[Collected data]

-- ==== Sys2Proof/Proofs/Wheels.lean ====
section
/-!
PROOFS. Schedule wheels and job registers (R440, R441, R443, R445, R453).
-/

set_option Elab.async false

namespace Sys2Proof.Machine

open Sys2Proof

/-! ## Overruns hold a wheel -/

/-- What holding the wheel of an engine group through overruns leaves as it is. -/
structure OnlyHeld (eg : Nat) (s t : State) : Prop where
  units : t = { s with wheels := t.wheels }
  others : ∀ g, g ≠ eg → t.wheel g = s.wheel g
  start : (t.wheel eg).start = (s.wheel eg).start
  running : (t.wheel eg).running = (s.wheel eg).running

theorem OnlyHeld.refl (eg : Nat) (s : State) : OnlyHeld eg s s := ⟨rfl, fun _ _ => rfl, rfl, rfl⟩

theorem OnlyHeld.trans {eg : Nat} {r s t : State} (h : OnlyHeld eg r s) (g : OnlyHeld eg s t) : OnlyHeld eg r t := by
  refine ⟨?_, fun k other => (g.others k other).trans (h.others k other), g.start.trans h.start, g.running.trans h.running⟩
  rw [g.units, h.units]

theorem State.holdOverrun_held (s : State) (eg : Nat) (d : Decoded) : OnlyHeld eg s (s.holdOverrun eg d) := by
  unfold State.holdOverrun State.holdWheel
  split
  · dsimp only
    split
    · exact ⟨rfl, fun g other => State.wheel_setWheel_ne _ _ other, by rw [State.wheel_setWheel], by rw [State.wheel_setWheel]⟩
    · exact .refl ..
  · exact .refl ..

theorem State.holdOverruns_held (s : State) (eg : Nat) : OnlyHeld eg s (s.holdOverruns eg) := by
  unfold State.holdOverruns
  generalize List.filter _ (s.issuersAt eg) = held
  induction held generalizing s with
  | nil => exact .refl ..
  | cons x held ih => exact (s.holdOverrun_held eg x.2).trans (ih _)

theorem State.entryHeld_held (s : State) (eg : Nat) : OnlyHeld eg (s.until (s.entryEnd eg)) (s.entryHeld eg) :=
  State.holdOverruns_held ..

/-! ## Overruns are counted -/

/-- What counting overruns leaves as it is. -/
structure OnlyCounted (s t : State) : Prop where
  wheels : t.wheels = s.wheels
  mem : t.mem = s.mem
  cycle : t.cycle = s.cycle
  entry : ∀ i, t.fld F.cpWstat_ENTRY i = s.fld F.cpWstat_ENTRY i

theorem OnlyCounted.refl (s : State) : OnlyCounted s s := ⟨rfl, rfl, rfl, fun _ => rfl⟩

theorem OnlyCounted.trans {r s t : State} (h : OnlyCounted r s) (g : OnlyCounted s t) : OnlyCounted r t :=
  ⟨g.wheels.trans h.wheels, g.mem.trans h.mem, g.cycle.trans h.cycle, fun i => (g.entry i).trans (h.entry i)⟩

theorem OnlyCounted.setReg (s : State) {n : RegName} (other : n ≠ .cpWstat) (i : Nat) (v : Word) : OnlyCounted s (s.setReg n i v) :=
  ⟨rfl, rfl, rfl, fun _ => State.fld_of_reg (State.reg_setReg_ne s v fun e => other e.1.symm)⟩

theorem State.setDecoded_counted (s : State) (i : Issuer) (d : Decoded) : OnlyCounted s (s.setDecoded i d) := by
  cases i with
  | queue q => exact ⟨rfl, rfl, rfl, fun i => State.fld_setWindow _ _ _ (by decide) i⟩
  | core eg c => exact ⟨rfl, rfl, rfl, fun _ => rfl⟩

theorem State.noteWait_counted (s : State) (i : Issuer) (d : Decoded) : OnlyCounted s (s.noteWait i d) := by
  unfold State.noteWait
  split
  · exact .refl s
  · exact (OnlyCounted.setReg s (by decide) _ _).trans (State.setDecoded_counted ..)

theorem State.noteOverrun_counted (s : State) (i : Issuer) (d : Decoded) : OnlyCounted s (s.noteOverrun i d) := by
  unfold State.noteOverrun
  split
  · exact .refl s
  · have overruns (s : State) (j : Nat) : OnlyCounted s (s.count F.cpWstat_OVERRUNS j 1) :=
      ⟨rfl, rfl, rfl, fun k => State.fld_setFld_other s F.cpWstat_OVERRUNS F.cpWstat_ENTRY j k _ (by decide)⟩
    exact ((((s.noteWait_counted i d).trans (State.setDecoded_counted ..)).trans (overruns _ _)).trans
      (.setReg _ (by decide) _ _)).trans (.setReg _ (by decide) _ _)

theorem State.entryOverruns_counted (s : State) (eg : Nat) : OnlyCounted s (s.entryOverruns eg) := by
  unfold State.entryOverruns
  generalize s.issuersAt eg = waiting
  induction waiting generalizing s with
  | nil => exact .refl s
  | cons x waiting ih =>
    refine OnlyCounted.trans ?_ (ih _)
    beta_reduce
    split
    · exact s.noteOverrun_counted x.1 x.2
    · exact .refl s

/-! ## The next entry -/

/-- A wheel that has just entered an entry in a cycle, the other wheels as before. -/
structure Entered (eg cyc e : Nat) (s t : State) : Prop where
  running : (t.wheel eg).running = true
  start : (t.wheel eg).start = cyc
  hold : (t.wheel eg).hold = 0
  entry : t.fld F.cpWstat_ENTRY eg = e
  others : ∀ g, g ≠ eg → t.wheel g = s.wheel g
  mem : t.mem = s.mem
  cycle : t.cycle = s.cycle

theorem Entered.counted {eg cyc e : Nat} {s t u : State} (h : Entered eg cyc e s t) (g : OnlyCounted t u) : Entered eg cyc e s u := by
  have same (k : Nat) : u.wheel k = t.wheel k := by rw [State.wheel, g.wheels, ← State.wheel]
  exact ⟨by rw [same, h.running], by rw [same, h.start], by rw [same, h.hold], (g.entry eg).trans h.entry,
    fun k other => (same k).trans (h.others k other), g.mem.trans h.mem, g.cycle.trans h.cycle⟩

theorem State.takeWheelWrites_units (s : State) (eg : Nat) :
    s.takeWheelWrites eg = { s with regs := (s.takeWheelWrites eg).regs, wheels := (s.takeWheelWrites eg).wheels } ∧
      ∀ g, g ≠ eg → (s.takeWheelWrites eg).wheel g = s.wheel g := by
  have entries (l : List (Nat × Word)) (u : State) :
      l.foldl (fun t iv => t.setReg .cpWheel (64 * eg + iv.1) iv.2) u
        = { u with regs := (l.foldl (fun t iv => t.setReg .cpWheel (64 * eg + iv.1) iv.2) u).regs } := by
    induction l generalizing u with
    | nil => rfl
    | cons x l ih => rw [List.foldl_cons, ih]; rfl
  unfold State.takeWheelWrites
  lift_lets
  intro w s1 s2
  have first : s1 = { s with regs := s1.regs } := entries ..
  have second : s2 = { s with regs := s2.regs } := by
    simp only [s2]
    cases w.wlen with
    | none => exact first
    | some v => exact congrArg (fun u : State => u.setReg .cpWlen eg v) first
  rw [second]
  exact ⟨rfl, fun g other => State.wheel_setWheel_ne _ _ other⟩

theorem State.startWheel_entered (s : State) (eg t : Nat) : Entered eg t 0 s (s.startWheel eg t) := by
  obtain ⟨units, others⟩ := s.takeWheelWrites_units eg
  have mem : (s.takeWheelWrites eg).mem = s.mem := by rw [units]
  have cycle : (s.takeWheelWrites eg).cycle = s.cycle := by rw [units]
  unfold State.startWheel
  exact ⟨by rw [State.wheel_setWheel], by rw [State.wheel_setWheel], by rw [State.wheel_setWheel],
    State.fld_setFld_same _ F.cpWstat_ENTRY eg 0 rfl,
    fun g other => (State.wheel_setWheel_ne _ _ other).trans (others g other), mem, cycle⟩

/-- The entry after the current one, or entry 0 after the last. -/
def State.entryAfter (s : State) (eg : Nat) : Nat :=
  if s.fld F.cpWstat_ENTRY eg + 1 < s.wheelLen eg then s.fld F.cpWstat_ENTRY eg + 1 else 0

theorem State.nextEntry_entered {s : State} {eg : Nat} (running : (s.wheel eg).running = true) :
    Entered eg (s.entryEnd eg) (s.entryAfter eg) (s.until (s.entryEnd eg)) (s.nextEntry eg) := by
  unfold State.nextEntry State.entryAfter
  refine Entered.counted ?_ (State.entryOverruns_counted ..)
  split
  next within =>
    have fits : s.fld F.cpWstat_ENTRY eg + 1 < 2 ^ F.cpWstat_ENTRY.width := by
      have most : s.wheelLen eg ≤ 128 := by rw [State.wheelLen]; omega
      exact Nat.lt_of_lt_of_le within (Nat.le_trans most (by decide))
    exact ⟨by rw [State.wheel_setWheel]; exact running, by rw [State.wheel_setWheel], by rw [State.wheel_setWheel],
      (State.fld_setFld_same _ F.cpWstat_ENTRY eg _ rfl).trans (Nat.mod_eq_of_lt fits),
      fun g other => State.wheel_setWheel_ne _ _ other, rfl, rfl⟩
  next => exact State.startWheel_entered ..

/-! ## Writes of wheels and jobs -/

theorem State.writeWheel_taken {s : State} {isLen : Bool} {n : Nat} {v : Word} (good : s.wheelWriteBad isLen n v = false) :
    let t := s.writeWheel isLen n v
    let eg := if isLen then n else n / 64
    t = { s with wheels := t.wheels } ∧ (∀ g, g ≠ eg → t.wheel g = s.wheel g) ∧
      t.wheel eg = if isLen then { s.wheel eg with wlen := some (v &&& 0xFF#32) }
        else { s.wheel eg with entries := (s.wheel eg).entries ++ [(n % 64, v)] } := by
  unfold State.writeWheel
  rw [if_neg (by simp [good])]
  cases isLen with
  | true => exact ⟨rfl, fun g other => State.wheel_setWheel_ne _ _ other, State.wheel_setWheel ..⟩
  | false => exact ⟨rfl, fun g other => State.wheel_setWheel_ne _ _ other, State.wheel_setWheel ..⟩

theorem State.settleJob_only (s : State) (p j : Nat) :
    OnlyRegs (fun m i => m = .cpJstat ∧ i = 8 * p + j) s (s.settleJob p j) := by
  unfold State.settleJob
  split
  · exact .refl _ s
  · exact .setReg ..

end Sys2Proof.Machine

open Sys2Proof Sys2Proof.Machine

/-- Settles O36: an entry that overruns hold stays; else the wheel enters the next one, whose overruns are counted without touching a
wheel; writes are taken or ignored by their own checks (log entry 47 reads which halves decide). -/
theorem wheelsAndJobsTakeTheirWrites : Obligations.WheelsAndJobsTakeTheirWrites := by
  unfold Obligations.WheelsAndJobsTakeTheirWrites
  refine ⟨?entries, ?wheels, ?jobs⟩
  case entries =>
    intro s eg hEg running e
    have held := s.entryHeld_held eg
    have runs : Runs (.wheelEntryStart eg) s _ := inRange_of (decide_eq_true hEg) (fun _ => .next _)
    rw [if_neg (by simp [running])] at runs
    by_cases stays : s.entryEnd eg < (s.entryHeld eg).entryEnd eg
    · rw [if_pos stays] at runs
      refine ⟨s.entryHeld eg, runs, by rw [held.units]; rfl, held.running.trans running, fun ends => absurd stays (Nat.not_lt.2 ends),
        fun _ => ⟨held.start, rfl, ?_⟩, held.others, .of_mem ?_⟩
      · rw [held.units]; rfl
      · rw [held.units]; rfl
    · rw [if_neg stays] at runs
      have entered := State.nextEntry_entered (s := s) running
      refine ⟨s.nextEntry eg, runs, entered.cycle, entered.running, fun _ => ⟨entered.start, entered.hold, entered.entry⟩,
        fun held => absurd held stays, entered.others, .of_mem entered.mem⟩
  case wheels =>
    intro s who isLen n v hn permits eg
    have runs : Runs (.cpWheelWrite who isLen n v) s (s.writeWheel isLen n v) := runs_permitted (decide_eq_true hn) permits
    refine ⟨fun good => ⟨_, runs, State.writeWheel_taken good⟩, fun bad => ⟨_, runs, ?_⟩⟩
    rw [State.writeWheel, if_pos bad]
    exact ⟨State.writeIgnored_onlyEvents .., State.writeIgnored_evSeq ..⟩
  case jobs =>
    intro s who n v hn permits bad
    have runs : Runs (.cpJobWrite who n v) s (s.writeJob n v) := runs_permitted (decide_eq_true hn) permits
    have decides : (4 < s.slotSum (n / 8) (n % 8) v ||
        (s.jobState (n / 8) (n % 8) == 3 && decide (bits v.toNat 1 3 < s.savedHeld (n / 8) (n % 8)))) = true ↔ bad := by
      simp [bad]
    rw [State.writeJob] at runs
    refine ⟨fun good => ⟨_, by rwa [if_neg (mt decides.1 good)] at runs, ?_, ?_⟩, fun isBad => ⟨_, by rwa [if_pos (decides.2 isBad)] at runs, ?_, ?_⟩⟩
    · exact ((State.settleJob_only ..).2 _ _ (by simp)).trans (State.reg_setReg_same ..)
    · exact (OnlyRegs.of_setReg ⟨.inl rfl, rfl⟩ _ _).trans
        ((State.settleJob_only ..).mono fun m i e => ⟨.inr e.1, e.2.trans (Nat.div_add_mod n 8)⟩)
    · exact State.writeIgnored_onlyEvents ..
    · exact State.writeIgnored_evSeq ..

end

• **Your assignment**
Among the lines above, find those containing the word "issuersAt" and copy each.

• **Result**
  generalize List.filter _ (s.issuersAt eg) = held
  generalize s.issuersAt eg = waiting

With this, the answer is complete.